Saved data entries
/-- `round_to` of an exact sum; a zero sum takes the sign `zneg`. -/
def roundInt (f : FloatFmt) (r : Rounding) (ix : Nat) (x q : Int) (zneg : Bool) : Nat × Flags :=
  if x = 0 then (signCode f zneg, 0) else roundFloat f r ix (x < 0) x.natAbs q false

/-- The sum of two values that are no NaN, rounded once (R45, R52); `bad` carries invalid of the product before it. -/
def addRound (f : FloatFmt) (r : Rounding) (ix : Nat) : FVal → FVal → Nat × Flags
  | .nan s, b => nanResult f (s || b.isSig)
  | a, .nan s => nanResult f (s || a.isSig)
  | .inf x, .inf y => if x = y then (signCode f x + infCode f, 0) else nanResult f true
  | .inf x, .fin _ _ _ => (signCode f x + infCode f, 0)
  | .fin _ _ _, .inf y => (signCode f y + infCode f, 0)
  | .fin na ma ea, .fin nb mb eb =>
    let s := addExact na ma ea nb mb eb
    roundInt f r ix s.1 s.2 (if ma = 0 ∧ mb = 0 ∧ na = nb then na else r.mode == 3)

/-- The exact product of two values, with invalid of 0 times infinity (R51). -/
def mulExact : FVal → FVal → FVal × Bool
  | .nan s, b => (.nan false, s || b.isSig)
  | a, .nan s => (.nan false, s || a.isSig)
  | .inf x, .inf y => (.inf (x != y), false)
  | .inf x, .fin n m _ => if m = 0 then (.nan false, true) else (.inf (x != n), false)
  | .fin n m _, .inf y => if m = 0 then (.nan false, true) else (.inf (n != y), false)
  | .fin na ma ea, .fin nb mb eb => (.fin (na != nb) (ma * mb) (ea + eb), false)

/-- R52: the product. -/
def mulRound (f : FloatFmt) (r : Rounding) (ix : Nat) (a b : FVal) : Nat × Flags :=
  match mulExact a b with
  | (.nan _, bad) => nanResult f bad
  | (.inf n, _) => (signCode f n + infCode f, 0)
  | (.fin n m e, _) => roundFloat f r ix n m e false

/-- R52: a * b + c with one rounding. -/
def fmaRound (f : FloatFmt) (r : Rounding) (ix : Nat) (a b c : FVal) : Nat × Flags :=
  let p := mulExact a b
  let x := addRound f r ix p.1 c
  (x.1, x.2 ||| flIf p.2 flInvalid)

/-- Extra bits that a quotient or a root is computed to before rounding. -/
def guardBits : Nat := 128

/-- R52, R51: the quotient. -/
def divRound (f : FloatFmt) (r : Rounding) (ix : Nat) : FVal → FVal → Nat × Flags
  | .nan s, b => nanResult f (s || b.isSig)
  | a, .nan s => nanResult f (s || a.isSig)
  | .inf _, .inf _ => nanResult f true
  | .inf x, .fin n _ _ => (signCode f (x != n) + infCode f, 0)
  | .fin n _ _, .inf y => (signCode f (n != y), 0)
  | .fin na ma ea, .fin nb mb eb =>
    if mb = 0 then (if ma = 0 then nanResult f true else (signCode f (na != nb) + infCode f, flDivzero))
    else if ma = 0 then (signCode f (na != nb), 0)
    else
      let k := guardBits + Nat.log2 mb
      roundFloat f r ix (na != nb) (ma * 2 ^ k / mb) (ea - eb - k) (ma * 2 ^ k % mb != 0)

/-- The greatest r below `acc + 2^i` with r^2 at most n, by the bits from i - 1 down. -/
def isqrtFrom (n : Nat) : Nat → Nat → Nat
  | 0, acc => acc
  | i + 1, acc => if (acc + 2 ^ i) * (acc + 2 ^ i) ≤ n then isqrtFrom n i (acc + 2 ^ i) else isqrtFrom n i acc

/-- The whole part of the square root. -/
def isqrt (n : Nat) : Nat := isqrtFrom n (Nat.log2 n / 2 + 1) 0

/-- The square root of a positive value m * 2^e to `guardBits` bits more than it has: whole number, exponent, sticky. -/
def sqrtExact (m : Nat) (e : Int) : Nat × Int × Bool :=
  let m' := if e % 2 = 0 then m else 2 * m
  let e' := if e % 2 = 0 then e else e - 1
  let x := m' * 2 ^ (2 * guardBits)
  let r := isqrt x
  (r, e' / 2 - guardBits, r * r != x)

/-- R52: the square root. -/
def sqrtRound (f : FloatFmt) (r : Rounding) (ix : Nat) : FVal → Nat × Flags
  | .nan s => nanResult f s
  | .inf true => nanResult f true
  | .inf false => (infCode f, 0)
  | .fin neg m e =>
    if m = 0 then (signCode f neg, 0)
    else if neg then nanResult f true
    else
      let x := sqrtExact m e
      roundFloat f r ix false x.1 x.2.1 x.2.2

---

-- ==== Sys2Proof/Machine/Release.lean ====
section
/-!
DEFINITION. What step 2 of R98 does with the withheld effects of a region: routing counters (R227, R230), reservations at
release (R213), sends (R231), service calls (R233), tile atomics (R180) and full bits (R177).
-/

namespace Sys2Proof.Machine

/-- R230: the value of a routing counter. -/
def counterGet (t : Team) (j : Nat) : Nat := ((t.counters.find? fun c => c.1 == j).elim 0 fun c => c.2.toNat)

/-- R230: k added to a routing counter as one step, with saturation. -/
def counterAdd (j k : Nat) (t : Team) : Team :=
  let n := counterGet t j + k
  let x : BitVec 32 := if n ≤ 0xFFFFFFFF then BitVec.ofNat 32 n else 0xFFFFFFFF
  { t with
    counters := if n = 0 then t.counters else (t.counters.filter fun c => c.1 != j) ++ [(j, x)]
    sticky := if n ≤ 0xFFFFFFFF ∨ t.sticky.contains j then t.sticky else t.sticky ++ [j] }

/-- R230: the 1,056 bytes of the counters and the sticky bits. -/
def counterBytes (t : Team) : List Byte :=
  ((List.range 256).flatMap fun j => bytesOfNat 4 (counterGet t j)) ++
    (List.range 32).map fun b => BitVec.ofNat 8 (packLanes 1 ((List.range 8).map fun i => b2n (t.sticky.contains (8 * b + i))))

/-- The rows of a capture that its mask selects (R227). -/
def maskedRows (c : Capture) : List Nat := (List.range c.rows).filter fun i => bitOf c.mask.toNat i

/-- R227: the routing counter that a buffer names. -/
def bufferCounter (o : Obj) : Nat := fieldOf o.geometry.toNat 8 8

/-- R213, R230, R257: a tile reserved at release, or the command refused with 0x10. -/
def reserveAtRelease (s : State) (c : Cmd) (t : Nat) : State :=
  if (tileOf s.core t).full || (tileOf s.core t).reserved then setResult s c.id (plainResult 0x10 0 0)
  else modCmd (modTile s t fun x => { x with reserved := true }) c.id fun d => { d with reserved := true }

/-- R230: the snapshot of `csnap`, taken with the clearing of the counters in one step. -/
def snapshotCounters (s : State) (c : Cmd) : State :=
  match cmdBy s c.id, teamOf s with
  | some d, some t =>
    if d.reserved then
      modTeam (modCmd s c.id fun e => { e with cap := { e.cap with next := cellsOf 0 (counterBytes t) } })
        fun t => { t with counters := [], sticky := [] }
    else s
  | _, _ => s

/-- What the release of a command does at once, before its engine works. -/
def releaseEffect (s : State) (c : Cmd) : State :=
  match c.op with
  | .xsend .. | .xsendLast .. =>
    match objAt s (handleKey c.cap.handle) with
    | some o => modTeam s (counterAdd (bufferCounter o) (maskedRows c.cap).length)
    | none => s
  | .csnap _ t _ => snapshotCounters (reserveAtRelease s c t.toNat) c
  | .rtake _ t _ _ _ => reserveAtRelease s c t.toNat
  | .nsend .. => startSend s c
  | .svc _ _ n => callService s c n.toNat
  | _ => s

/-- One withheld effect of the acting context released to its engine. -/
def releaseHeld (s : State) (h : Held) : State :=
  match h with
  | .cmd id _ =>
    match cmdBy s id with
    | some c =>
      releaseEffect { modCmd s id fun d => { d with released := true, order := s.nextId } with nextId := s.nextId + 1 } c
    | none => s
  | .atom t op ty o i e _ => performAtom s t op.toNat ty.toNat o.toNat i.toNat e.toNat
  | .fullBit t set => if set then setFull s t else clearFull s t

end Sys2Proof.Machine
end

> [EXERCISE DESCRIPTION]
An exact copy of the lines above, from the one containing "DEFINITION. What step" through the one containing "counters := if", is the whole of the answer.

> [ANSWER TO THIS PROBLEM]
DEFINITION. What step 2 of R98 does with the withheld effects of a region: routing counters (R227, R230), reservations at
release (R213), sends (R231), service calls (R233), tile atomics (R180) and full bits (R177).
-/

namespace Sys2Proof.Machine

/-- R230: the value of a routing counter. -/
def counterGet (t : Team) (j : Nat) : Nat := ((t.counters.find? fun c => c.1 == j).elim 0 fun c => c.2.toNat)

/-- R230: k added to a routing counter as one step, with saturation. -/
def counterAdd (j k : Nat) (t : Team) : Team :=
  let n := counterGet t j + k
  let x : BitVec 32 := if n ≤ 0xFFFFFFFF then BitVec.ofNat 32 n else 0xFFFFFFFF
  { t with
    counters := if n = 0 then t.counters else (t.counters.filter fun c => c.1 != j) ++ [(j, x)]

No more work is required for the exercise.